**Problem to solve:** The output is the lines below from the one with "simp (maxDischargeDepth := 9) [execFrameExhausted]" through the one with "simp (maxDischargeDepth := 9) [execOdoPulse]", both included, printed exactly and with no other line.

**Entries provided:**
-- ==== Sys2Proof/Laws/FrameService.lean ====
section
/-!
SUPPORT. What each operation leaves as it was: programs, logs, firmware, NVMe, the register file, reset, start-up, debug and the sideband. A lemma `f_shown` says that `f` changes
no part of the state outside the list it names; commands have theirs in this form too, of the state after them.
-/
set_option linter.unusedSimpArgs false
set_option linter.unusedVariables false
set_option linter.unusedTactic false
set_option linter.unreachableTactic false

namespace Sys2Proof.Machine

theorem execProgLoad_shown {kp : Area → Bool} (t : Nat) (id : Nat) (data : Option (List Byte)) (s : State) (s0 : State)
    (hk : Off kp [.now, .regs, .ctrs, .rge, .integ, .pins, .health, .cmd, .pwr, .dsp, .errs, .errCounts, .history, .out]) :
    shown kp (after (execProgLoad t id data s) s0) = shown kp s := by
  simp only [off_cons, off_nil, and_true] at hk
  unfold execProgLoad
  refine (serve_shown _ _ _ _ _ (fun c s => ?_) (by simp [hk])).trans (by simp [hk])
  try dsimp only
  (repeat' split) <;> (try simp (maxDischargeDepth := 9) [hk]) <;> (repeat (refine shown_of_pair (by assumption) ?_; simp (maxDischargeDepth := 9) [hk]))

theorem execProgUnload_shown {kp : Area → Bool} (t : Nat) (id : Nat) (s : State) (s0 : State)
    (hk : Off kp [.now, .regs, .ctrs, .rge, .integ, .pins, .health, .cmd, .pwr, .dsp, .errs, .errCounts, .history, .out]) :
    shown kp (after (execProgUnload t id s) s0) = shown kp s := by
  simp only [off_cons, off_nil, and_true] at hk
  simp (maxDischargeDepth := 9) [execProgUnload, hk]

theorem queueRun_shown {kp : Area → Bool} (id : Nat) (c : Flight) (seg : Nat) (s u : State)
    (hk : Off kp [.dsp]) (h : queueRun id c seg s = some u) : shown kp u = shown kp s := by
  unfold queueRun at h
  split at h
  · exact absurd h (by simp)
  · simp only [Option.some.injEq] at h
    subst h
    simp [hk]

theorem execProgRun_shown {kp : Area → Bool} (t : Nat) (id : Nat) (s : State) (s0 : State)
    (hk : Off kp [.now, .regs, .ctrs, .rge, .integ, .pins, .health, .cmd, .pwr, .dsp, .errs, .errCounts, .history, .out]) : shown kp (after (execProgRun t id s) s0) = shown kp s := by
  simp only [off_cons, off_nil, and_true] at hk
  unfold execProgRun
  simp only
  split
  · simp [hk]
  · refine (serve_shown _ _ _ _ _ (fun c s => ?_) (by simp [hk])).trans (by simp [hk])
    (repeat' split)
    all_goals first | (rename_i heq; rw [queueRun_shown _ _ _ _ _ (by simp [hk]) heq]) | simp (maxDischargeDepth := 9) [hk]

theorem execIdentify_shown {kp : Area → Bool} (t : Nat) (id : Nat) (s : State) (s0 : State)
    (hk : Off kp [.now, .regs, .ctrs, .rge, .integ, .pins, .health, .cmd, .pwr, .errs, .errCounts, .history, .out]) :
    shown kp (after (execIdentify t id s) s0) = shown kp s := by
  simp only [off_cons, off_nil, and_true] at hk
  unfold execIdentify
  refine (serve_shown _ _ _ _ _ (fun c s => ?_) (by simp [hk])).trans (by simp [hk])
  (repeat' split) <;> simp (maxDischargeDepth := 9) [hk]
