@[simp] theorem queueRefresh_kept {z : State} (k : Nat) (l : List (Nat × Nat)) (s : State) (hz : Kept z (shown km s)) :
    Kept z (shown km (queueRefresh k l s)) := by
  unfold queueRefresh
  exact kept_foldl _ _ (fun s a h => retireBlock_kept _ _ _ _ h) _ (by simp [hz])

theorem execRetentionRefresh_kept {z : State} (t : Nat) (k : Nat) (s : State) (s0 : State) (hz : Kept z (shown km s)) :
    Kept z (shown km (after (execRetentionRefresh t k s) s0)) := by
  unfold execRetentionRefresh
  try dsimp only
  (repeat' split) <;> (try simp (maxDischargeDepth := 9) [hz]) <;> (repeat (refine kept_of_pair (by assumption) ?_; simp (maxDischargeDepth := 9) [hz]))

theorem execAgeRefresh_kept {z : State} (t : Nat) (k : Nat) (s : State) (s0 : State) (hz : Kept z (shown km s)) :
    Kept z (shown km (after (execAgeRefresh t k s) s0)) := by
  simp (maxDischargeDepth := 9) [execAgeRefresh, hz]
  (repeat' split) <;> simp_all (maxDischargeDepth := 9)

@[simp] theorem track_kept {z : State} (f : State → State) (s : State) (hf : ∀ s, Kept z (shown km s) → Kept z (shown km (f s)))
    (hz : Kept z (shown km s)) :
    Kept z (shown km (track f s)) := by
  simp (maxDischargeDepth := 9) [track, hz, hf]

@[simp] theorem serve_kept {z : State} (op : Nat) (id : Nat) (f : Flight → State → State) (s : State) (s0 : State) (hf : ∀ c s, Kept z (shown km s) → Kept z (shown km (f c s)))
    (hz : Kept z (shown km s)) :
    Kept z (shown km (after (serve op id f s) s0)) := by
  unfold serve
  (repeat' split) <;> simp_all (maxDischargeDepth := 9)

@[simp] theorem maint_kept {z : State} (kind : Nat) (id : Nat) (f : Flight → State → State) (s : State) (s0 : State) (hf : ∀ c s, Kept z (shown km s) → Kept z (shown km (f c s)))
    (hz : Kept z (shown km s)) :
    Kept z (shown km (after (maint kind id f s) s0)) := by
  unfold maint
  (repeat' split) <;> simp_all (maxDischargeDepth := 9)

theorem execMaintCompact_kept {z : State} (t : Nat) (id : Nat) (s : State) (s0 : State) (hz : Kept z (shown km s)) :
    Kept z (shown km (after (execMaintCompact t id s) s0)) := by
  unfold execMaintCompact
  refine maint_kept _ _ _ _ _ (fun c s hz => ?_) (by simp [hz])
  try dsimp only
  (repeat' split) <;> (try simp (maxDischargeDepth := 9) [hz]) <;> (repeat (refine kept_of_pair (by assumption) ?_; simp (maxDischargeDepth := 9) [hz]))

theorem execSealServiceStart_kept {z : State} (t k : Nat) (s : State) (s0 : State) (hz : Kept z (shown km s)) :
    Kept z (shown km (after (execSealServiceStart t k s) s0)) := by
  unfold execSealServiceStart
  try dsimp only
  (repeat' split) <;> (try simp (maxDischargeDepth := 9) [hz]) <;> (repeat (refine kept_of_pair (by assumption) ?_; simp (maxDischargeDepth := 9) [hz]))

...

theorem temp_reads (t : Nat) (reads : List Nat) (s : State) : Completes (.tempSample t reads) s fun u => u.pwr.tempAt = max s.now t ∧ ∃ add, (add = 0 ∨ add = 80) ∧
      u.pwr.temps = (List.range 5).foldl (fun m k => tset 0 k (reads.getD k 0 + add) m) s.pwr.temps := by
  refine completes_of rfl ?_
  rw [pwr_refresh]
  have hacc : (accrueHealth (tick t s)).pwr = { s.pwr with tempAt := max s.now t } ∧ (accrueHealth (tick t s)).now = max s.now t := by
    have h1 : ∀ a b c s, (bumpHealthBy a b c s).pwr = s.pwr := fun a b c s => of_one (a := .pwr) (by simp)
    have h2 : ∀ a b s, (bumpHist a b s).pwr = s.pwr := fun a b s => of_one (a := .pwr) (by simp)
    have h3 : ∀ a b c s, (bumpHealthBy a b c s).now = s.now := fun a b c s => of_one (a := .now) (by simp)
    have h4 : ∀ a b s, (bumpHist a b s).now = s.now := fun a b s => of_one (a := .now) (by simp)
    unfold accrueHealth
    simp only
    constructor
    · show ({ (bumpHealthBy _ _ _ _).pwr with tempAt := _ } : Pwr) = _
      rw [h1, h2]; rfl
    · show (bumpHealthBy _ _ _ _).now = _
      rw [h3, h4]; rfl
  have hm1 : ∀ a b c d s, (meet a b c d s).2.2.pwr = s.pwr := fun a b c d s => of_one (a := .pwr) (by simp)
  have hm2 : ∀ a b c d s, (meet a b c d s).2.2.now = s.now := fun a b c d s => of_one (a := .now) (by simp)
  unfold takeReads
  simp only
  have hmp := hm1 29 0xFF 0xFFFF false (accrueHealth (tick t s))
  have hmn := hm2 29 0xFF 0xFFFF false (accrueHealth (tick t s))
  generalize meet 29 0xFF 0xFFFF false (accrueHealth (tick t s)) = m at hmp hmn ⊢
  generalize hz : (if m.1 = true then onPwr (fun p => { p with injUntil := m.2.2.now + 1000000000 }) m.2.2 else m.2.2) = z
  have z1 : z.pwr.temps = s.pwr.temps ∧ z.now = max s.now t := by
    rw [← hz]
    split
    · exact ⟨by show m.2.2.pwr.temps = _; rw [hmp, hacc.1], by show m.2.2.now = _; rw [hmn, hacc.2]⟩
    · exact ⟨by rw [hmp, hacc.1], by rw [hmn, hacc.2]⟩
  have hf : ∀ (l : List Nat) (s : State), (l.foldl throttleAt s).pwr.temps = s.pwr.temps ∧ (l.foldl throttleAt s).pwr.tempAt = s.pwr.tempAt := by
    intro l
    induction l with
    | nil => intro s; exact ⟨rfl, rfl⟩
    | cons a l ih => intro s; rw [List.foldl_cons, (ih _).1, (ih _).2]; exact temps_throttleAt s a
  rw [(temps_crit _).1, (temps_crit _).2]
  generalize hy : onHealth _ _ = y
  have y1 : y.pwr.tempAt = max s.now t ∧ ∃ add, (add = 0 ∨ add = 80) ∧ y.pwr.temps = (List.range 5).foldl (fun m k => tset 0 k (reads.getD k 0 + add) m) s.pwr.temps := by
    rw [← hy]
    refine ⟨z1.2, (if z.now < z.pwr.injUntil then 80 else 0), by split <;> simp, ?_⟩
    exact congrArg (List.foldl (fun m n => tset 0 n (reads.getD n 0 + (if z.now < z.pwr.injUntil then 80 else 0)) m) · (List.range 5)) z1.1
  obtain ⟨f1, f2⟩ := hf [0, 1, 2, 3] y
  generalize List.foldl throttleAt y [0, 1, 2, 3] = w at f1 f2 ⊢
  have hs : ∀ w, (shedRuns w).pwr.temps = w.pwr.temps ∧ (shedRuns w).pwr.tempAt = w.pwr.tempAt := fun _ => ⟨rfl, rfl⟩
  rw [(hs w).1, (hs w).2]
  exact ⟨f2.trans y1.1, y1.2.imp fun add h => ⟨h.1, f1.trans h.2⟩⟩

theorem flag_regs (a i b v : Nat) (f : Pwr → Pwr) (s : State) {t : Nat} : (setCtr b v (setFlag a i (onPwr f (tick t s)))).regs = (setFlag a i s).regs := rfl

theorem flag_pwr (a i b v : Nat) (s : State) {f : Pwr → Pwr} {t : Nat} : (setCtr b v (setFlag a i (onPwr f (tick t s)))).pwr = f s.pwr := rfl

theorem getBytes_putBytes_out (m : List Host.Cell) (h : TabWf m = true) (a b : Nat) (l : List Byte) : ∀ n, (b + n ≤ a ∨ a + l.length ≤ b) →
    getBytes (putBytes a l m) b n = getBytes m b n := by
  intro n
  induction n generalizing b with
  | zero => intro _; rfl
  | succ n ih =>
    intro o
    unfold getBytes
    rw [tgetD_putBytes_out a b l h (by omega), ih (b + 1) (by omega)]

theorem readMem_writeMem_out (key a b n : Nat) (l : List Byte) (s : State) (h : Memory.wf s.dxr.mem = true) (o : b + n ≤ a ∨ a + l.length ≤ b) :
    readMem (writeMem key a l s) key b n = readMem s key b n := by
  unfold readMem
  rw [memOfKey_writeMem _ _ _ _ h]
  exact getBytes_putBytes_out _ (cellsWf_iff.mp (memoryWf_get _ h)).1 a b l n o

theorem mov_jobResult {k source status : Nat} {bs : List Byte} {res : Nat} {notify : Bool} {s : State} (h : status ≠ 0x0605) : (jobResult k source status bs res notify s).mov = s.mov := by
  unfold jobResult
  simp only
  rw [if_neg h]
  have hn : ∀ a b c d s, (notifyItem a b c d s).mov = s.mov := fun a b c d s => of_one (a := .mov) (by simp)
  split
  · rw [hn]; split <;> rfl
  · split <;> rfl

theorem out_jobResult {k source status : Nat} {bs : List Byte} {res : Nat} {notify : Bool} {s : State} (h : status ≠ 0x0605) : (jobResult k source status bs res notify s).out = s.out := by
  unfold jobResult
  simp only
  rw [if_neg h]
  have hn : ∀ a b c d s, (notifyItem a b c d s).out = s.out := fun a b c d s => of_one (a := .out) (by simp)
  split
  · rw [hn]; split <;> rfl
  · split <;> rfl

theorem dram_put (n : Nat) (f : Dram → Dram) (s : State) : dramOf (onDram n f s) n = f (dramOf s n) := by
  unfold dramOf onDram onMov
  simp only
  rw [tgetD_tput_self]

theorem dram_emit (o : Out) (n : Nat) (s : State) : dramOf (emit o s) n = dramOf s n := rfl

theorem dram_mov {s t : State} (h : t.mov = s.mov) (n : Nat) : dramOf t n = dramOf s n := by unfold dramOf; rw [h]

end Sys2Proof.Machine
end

---

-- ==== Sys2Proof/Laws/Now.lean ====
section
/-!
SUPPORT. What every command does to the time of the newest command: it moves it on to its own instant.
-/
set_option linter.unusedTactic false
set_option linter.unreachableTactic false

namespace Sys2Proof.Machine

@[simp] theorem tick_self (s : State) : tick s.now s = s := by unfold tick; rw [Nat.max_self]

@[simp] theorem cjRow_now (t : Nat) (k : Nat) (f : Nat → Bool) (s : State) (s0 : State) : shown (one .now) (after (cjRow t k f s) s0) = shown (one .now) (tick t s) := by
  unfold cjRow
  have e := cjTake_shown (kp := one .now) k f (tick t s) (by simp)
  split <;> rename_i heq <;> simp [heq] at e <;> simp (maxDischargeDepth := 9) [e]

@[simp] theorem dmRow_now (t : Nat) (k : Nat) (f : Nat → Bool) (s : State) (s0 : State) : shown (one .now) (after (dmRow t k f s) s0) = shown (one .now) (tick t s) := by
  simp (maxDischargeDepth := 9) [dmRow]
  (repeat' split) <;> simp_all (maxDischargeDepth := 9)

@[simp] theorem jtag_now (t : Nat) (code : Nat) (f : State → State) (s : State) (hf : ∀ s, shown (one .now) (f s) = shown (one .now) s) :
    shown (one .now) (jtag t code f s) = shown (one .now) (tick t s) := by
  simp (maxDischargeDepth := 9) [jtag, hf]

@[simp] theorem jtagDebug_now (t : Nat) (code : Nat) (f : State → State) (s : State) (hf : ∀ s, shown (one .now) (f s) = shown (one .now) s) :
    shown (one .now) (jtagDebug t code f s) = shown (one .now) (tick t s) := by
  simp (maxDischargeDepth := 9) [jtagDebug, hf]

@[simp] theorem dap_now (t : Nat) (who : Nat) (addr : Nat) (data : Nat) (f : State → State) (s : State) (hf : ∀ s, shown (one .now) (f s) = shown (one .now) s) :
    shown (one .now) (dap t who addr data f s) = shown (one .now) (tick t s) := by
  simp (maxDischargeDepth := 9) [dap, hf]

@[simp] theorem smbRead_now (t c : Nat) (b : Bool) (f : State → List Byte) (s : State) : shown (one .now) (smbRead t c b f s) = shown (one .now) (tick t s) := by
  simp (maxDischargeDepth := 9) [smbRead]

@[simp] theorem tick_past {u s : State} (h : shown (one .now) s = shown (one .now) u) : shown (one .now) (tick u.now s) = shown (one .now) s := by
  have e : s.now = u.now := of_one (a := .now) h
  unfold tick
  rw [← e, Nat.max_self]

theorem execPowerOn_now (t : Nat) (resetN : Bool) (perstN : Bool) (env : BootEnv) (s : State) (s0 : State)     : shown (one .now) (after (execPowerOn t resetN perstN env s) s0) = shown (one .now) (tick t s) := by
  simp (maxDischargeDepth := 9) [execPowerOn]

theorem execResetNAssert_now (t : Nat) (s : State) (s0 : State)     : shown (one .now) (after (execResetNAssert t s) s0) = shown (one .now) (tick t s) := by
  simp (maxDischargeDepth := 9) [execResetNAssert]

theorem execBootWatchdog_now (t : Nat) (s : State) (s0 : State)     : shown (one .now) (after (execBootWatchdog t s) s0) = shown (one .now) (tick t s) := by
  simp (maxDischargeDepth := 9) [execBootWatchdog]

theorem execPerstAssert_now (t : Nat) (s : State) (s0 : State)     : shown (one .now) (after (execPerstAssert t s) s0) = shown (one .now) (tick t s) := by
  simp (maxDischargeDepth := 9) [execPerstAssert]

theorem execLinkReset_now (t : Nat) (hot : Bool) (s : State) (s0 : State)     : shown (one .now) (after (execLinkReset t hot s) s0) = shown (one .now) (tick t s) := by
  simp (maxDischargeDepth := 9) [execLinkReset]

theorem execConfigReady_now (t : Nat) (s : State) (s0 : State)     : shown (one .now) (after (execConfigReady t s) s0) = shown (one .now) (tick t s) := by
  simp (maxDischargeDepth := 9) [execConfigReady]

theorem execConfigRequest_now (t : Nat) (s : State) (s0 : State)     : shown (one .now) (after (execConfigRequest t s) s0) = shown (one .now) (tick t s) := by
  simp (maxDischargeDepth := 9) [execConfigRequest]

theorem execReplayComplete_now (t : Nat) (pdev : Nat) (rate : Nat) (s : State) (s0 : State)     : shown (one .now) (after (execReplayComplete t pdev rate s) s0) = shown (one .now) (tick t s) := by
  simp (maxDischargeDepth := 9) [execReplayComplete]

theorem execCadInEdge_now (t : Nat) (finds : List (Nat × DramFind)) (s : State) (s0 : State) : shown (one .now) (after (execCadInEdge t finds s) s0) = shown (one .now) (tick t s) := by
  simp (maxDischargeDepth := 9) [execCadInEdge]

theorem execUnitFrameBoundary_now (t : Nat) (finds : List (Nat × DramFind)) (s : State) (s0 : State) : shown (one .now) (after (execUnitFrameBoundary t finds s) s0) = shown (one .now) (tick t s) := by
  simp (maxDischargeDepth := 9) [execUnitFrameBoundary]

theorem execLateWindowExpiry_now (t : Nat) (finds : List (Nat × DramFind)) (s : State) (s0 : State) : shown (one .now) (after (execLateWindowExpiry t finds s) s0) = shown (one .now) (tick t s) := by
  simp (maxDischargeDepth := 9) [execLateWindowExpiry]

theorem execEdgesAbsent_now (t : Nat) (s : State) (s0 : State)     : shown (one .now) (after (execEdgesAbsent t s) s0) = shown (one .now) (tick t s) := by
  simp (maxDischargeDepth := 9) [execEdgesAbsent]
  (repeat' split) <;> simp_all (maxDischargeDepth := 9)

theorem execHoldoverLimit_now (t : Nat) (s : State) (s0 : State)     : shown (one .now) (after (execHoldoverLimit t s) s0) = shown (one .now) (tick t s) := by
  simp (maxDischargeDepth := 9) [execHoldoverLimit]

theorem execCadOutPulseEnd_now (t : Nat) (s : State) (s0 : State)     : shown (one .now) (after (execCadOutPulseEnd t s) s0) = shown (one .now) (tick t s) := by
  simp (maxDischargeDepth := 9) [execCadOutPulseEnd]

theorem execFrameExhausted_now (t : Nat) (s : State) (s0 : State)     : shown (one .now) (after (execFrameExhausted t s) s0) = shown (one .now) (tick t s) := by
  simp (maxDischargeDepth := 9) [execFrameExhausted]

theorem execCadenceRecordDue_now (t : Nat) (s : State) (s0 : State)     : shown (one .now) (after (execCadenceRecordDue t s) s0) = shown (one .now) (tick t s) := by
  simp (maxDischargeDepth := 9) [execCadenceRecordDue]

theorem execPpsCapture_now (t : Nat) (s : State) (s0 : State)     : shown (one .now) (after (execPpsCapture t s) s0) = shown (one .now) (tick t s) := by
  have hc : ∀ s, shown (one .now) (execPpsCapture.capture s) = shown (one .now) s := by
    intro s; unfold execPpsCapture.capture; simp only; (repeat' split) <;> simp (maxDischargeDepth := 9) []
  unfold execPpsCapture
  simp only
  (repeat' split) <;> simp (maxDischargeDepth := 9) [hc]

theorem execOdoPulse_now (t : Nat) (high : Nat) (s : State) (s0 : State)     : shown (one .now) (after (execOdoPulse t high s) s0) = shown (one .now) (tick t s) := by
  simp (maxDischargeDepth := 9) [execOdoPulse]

**Your response:**
  simp (maxDischargeDepth := 9) [execFrameExhausted]

theorem execCadenceRecordDue_now (t : Nat) (s : State) (s0 : State)     : shown (one .now) (after (execCadenceRecordDue t s) s0) = shown (one .now) (tick t s) := by
  simp (maxDischargeDepth := 9) [execCadenceRecordDue]

theorem execPpsCapture_now (t : Nat) (s : State) (s0 : State)     : shown (one .now) (after (execPpsCapture t s) s0) = shown (one .now) (tick t s) := by
  have hc : ∀ s, shown (one .now) (execPpsCapture.capture s) = shown (one .now) s := by
    intro s; unfold execPpsCapture.capture; simp only; (repeat' split) <;> simp (maxDischargeDepth := 9) []
  unfold execPpsCapture
  simp only
  (repeat' split) <;> simp (maxDischargeDepth := 9) [hc]

theorem execOdoPulse_now (t : Nat) (high : Nat) (s : State) (s0 : State)     : shown (one .now) (after (execOdoPulse t high s) s0) = shown (one .now) (tick t s) := by
  simp (maxDischargeDepth := 9) [execOdoPulse]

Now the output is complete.